*** EXTRACTED DATA Section Begins ***

/-- R195, R430, R431, R435 to R440, transits: a tile that is due gets a window once a save slot is free, or, IDLE, starts its transit at
once; a RUNNING one enters TRANSIT from its TRNS with all slots at rest; a kernel that fails gives a record and the class of its repeats, permanent if
a repeat fails too, and an urgent transit also classifies its checksum failure; 200,000
cycles after it began the tile returns to IDLE or RUNNING, or is FENCED after a permanent failure, and the transit counts.

R443 to R449, tests of scratchpads and tiles: a region test of an IDLE or RUNNING tile starts once in an interval, is redirected when its 64
lines are copied and no atomic is pending on it, and ends: a clean region is restored, a transient failure is recorded and the region
restored, a permanent one is recorded with a spare column and the region held, or, without a spare, with the tile fenced; one that takes
longer than the interval is abandoned and counted. SELF_TEST answers with its counts, and fences a tile with a permanent fault.

Model's choices it rests on: log entries 56, 57, 58. -/
def Obligations.TransitsAndSelfTest : Prop :=
  ((∀ (s : State) (t d : Nat), t < 2304 → (s.tile t).vacant = false → (s.tile t).st = .running → s.rd F.ERR_CTRL.transit_en 0 0 = 1 → s.st ≠ .dark →
    s.lastDue t = some d → s.dueAt.find t = none → s.due = [] → s.urgent = [] → s.windows = [] → s.saves = [] → s.conj = none →
    1 ≤ s.rd F.ERR_TRANSIT_CFG.max_open 0 0 → exec (.transitDue t) s = .next { s with windows := [t], dueAt := s.dueAt.set t d }) ∧
  (∀ (s : State) (t d : Nat), t < 2304 → (s.tile t).vacant = false → (s.tile t).st = .idle → s.rd F.ERR_CTRL.transit_en 0 0 = 1 → s.st ≠ .dark →
    s.lastDue t = some d → s.dueAt.find t = none → s.due = [] → s.urgent = [] → s.windows = [] → s.saves = [] → s.startPending = false →
    s.conj = none → s.adopt = none → 1 ≤ s.rd F.ERR_TRANSIT_CFG.max_open 0 0 → ∃ s', exec (.transitDue t) s = .next s' ∧
      (s'.tile t).st = .transit ∧ s'.saves = [t] ∧ s'.windows = [] ∧ s'.due = [] ∧ s'.dueAt = s.dueAt.set t d ∧
      ∀ u, u ≠ t → s'.tile u = s.tile u) ∧
  (∀ (s : State) (t : Nat) (rd : BitVec 5), t < 2304 → (s.tile t).st = .running → (s.tile t).seq.blk = some ⟨.transit, rd⟩ →
    (s.tile t).seq.sinceCycle < s.cycle → t ∈ s.windows → (s.tile t).slotsAll (fun x => x.st.atRest) = true →
    (s.tile t).fusedAll (fun x => !x.busy) = true → ∃ (s' : State) (x : TransitSt), exec (.transitEnter t) s = .next s' ∧ (s'.tile t).st = .transit ∧
      (s'.tile t).transit = some x ∧ x.began = s.cycle ∧ x.cls = 0 ∧ x.urgent = s.urgent.contains t ∧ t ∈ s'.saves ∧ t ∉ s'.windows ∧
      ∀ u, u ≠ t → s'.tile u = s.tile u) ∧
  (∀ (s : State) (t k : Nat) (e g : Word) (x : TransitSt) (a b : Bool), t < 2304 → (s.tile t).st = .transit → (s.tile t).transit = some x → x.cls = 0 →
    x.began + 128193 ≤ s.cycle →
    (x.urgent = true → ∃ (s' : State) (r : Rec), exec (.transitClassify t k e g [false, a, b]) s = .next s' ∧
      (s'.tile t).transit = some { x with cls := 1 } ∧ s.Reports s' r ∧ r.kind = 0x52 ∧ r.rept = 1 ∧ s'.rd F.ERR_TILE_TEST.last 0 t = 1) ∧
    (x.urgent = true → ∃ (s' : State) (q : VPkt) (r : Rec), exec (.transitClassify t k e g [true, a, b]) s = .next s' ∧
      (s'.tile t).transit = some { x with cls := 3 } ∧ s'.pkts.getLast? = some q ∧ q.rec_ = some r ∧ r.kind = 0x52 ∧ r.rept = 2 ∧
      s'.rd F.ERR_TILE_TEST.last 0 t = 3 ∧ s'.rd F.ERR_STATUS.kat_fail 0 0 = 1) ∧
    (x.urgent = false → ∃ s', exec (.transitClassify t k e g [false, a, b]) s = .next s' ∧ (s'.tile t).transit = some { x with cls := 1 } ∧
      s'.recs = s.recs ∧ s'.pkts = s.pkts ∧ s'.rd F.ERR_TILE_TEST.last 0 t = 1) ∧
    (x.urgent = false → ∃ (s' : State) (r : Rec), exec (.transitClassify t k e g [true, a, b]) s = .next s' ∧ s.Reports s' r ∧ r.kind = 0x50 ∧ r.s1 = e ∧
      r.s0 = BitVec.ofNat 64 k ∧
      r.s2 = g ∧ r.rept = (if a || b then 2 else 1) ∧ s'.rd F.ERR_TILE_TEST.last 0 t = (if a || b then 3 else 2) ∧
      s'.rd F.ERR_STATUS.kat_fail 0 0 = 1 ∧ (s'.tile t).transit = some { x with cls := if a || b then 3 else 2 })) ∧
  (∀ (s : State) (t : Nat) (x : TransitSt), t < 2304 → (s.tile t).st = .transit → (s.tile t).transit = some x → x.cls ≠ 0 → x.began + 200000 ≤ s.cycle →
    t ∉ s.due → t ∉ s.urgent → ∃ s', exec (.transitEnd t) s = .next s' ∧ t ∉ s'.saves ∧
      (s'.tile t).st = (if x.cls = 3 then .fenced else if x.from_ = .running then .running else .idle) ∧ (s'.tile t).transit = none ∧
      s'.rd F.ERR_TRANSIT_STATE.completed 0 0 = (s.rd F.ERR_TRANSIT_STATE.completed 0 0 + 1) % 2 ^ F.ERR_TRANSIT_STATE.completed.width)) ∧
((∀ (s : State) (t : Nat), t < 2304 → (s.tile t).vacant = false → (s.tile t).st = .idle ∨ (s.tile t).st = .running → s.rd F.ERR_CTRL.bg_enable 0 0 = 1 →
    s.bg.find t = none →
    ((∀ a, s.bgAt.find t = some a → a + s.rd F.ERR_BG_CFG.interval 0 0 ≤ s.cycle) → exec (.bgRegionStart t) s =
      .next { s with bg := s.bg.set t ⟨s.bgNext.get t 0, s.cycle, 0, false, none, false⟩, bgAt := s.bgAt.set t s.cycle }) ∧
    (∀ a, s.bgAt.find t = some a → s.cycle < a + s.rd F.ERR_BG_CFG.interval 0 0 → exec (.bgRegionStart t) s = .next s)) ∧
  (∀ (s : State) (t : Nat) (b : BgTest), s.bg.find t = some b →
    (b.redirected = false → b.copied = 64 → s.atomicPending t b.region = false →
      exec (.bgRedirect t) s = .next { s with bg := s.bg.set t { b with redirected := true } }) ∧
    (b.redirected = true ∨ b.copied ≠ 64 ∨ s.atomicPending t b.region = true → exec (.bgRedirect t) s = .next s) ∧
    (b.redirected = true → b.restored = none → b.held = false →
      exec (.bgMarchEnd t none []) s = .next { s with bg := s.bg.set t { b with restored := some 0 } } ∧
      (∀ a bit e g sub, a / 4096 = b.region → a % 4 = 0 → bit < 32 → sub = bits (scratchWord a bit).toNat 8 6 →
        (∃ (s' : State) (r : Rec), exec (.bgMarchEnd t (some (a, bit, e, g)) [false, false]) s = .next s' ∧
          s'.bg.find t = some { b with restored := some 0 } ∧ s.Reports s' r ∧ r.kind = 0x51 ∧ r.rept = 1 ∧ r.s2 = e ∧ r.s3 = g ∧
          s'.rd F.ERR_STATUS.bg_fail 0 0 = 1 ∧ s'.tiles = s.tiles) ∧
        (((s.repairs ++ s.newRepairs).filter (fun r => r.1 == t && r.2.1 == sub)).length < 4 →
          ∃ (s' : State) (r : Rec), exec (.bgMarchEnd t (some (a, bit, e, g)) [true, false]) s = .next s' ∧ s'.bg.find t = some { b with held := true } ∧
            s'.newRepairs = s.newRepairs ++ [(t, sub, bits (scratchWord a bit).toNat 16 7)] ∧ s.Reports s' r ∧ r.kind = 0x51 ∧ r.rept = 2 ∧
            s'.rd F.ERR_STATUS.repair 0 0 = 1 ∧ s'.tiles = s.tiles) ∧
        (4 ≤ ((s.repairs ++ s.newRepairs).filter (fun r => r.1 == t && r.2.1 == sub)).length → t < 2304 →
          ((s.seen t).st = .idle ∨ (s.seen t).st = .running) → ∃ s', exec (.bgMarchEnd t (some (a, bit, e, g)) [true, false]) s = .next s' ∧
            s'.bg.find t = none ∧ s'.newRepairs = s.newRepairs ∧ (s'.tile t).st = .fenced ∧
            (s'.tile t).rd F.TIL_STOP.stop_reason 0 = 5 ∧ ∀ u, u ≠ t → s'.tile u = s.tile u))) ∧
    (b.held = false → b.began + s.rd F.ERR_BG_CFG.interval 0 0 ≤ s.cycle → ∃ s', exec (.bgRegionAbandon t) s = .next s' ∧ s'.bg.find t = none ∧
      s'.rd F.ERR_BG_STATE.abandoned 0 0 = min (s.rd F.ERR_BG_STATE.abandoned 0 0 + 1) (2 ^ F.ERR_BG_STATE.abandoned.width - 1))) ∧
  (∀ (s : State) (k : Nat) (c : Cmd) (ts : List Nat), s.Offers k c → s.Legal c → c.code = 0x40 → c.len = 16 → c.num 0 1 < 4 → c.zero 4 15 = true →
    c.num 2 2 < (match c.num 1 1 with | 0 => 1 | 1 => 4 | 2 => 2304 | _ => 0) → s.startPending = false →
    ts = (selfScope c).filter (fun t => (s.tile t).st == .idle && !(s.tile t).vacant) →
    (∃ s', exec (.selfTest k []) s = .next s' ∧ s'.tiles = s.tiles ∧ s'.Posts c 0 (leBytes 2 ts.length ++ leBytes 2 ts.length ++ leBytes 2 0 ++
      leBytes 2 0 ++ leBytes 2 ((selfScope c).length - ts.length) ++ leBytes 2 0 ++ leBytes 4 0)) ∧
    (∀ t x, t ∈ ts → (s.tile t).goAt = none → (({ s with fresh := s.fresh + 3 } : State).seen t).st = .idle → bits (c.num 0 1) 1 1 = 1 → s.newRepairs = [] → ∃ s', exec (.selfTest k [(t, 2, x)]) s = .next s' ∧
      s'.rd F.ERR_STATUS.kat_fail 0 0 = 1 ∧ (s'.tile t).st = .fenced ∧ s'.Posts c 0 (leBytes 2 ts.length ++ leBytes 2 (ts.length - 1) ++ leBytes 2 0 ++
        leBytes 2 1 ++ leBytes 2 ((selfScope c).length - ts.length) ++ leBytes 2 0 ++ leBytes 4 0))))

*** EXTRACTED DATA Section Ends ***

■ WHAT THE EXERCISE ASKS
Every line from the top of the material through the line containing "cycles after it" must be transcribed exactly, and no other line may appear.

■ ANSWER
/-- R195, R430, R431, R435 to R440, transits: a tile that is due gets a window once a save slot is free, or, IDLE, starts its transit at
once; a RUNNING one enters TRANSIT from its TRNS with all slots at rest; a kernel that fails gives a record and the class of its repeats, permanent if
a repeat fails too, and an urgent transit also classifies its checksum failure; 200,000
cycles after it began the tile returns to IDLE or RUNNING, or is FENCED after a permanent failure, and the transit counts.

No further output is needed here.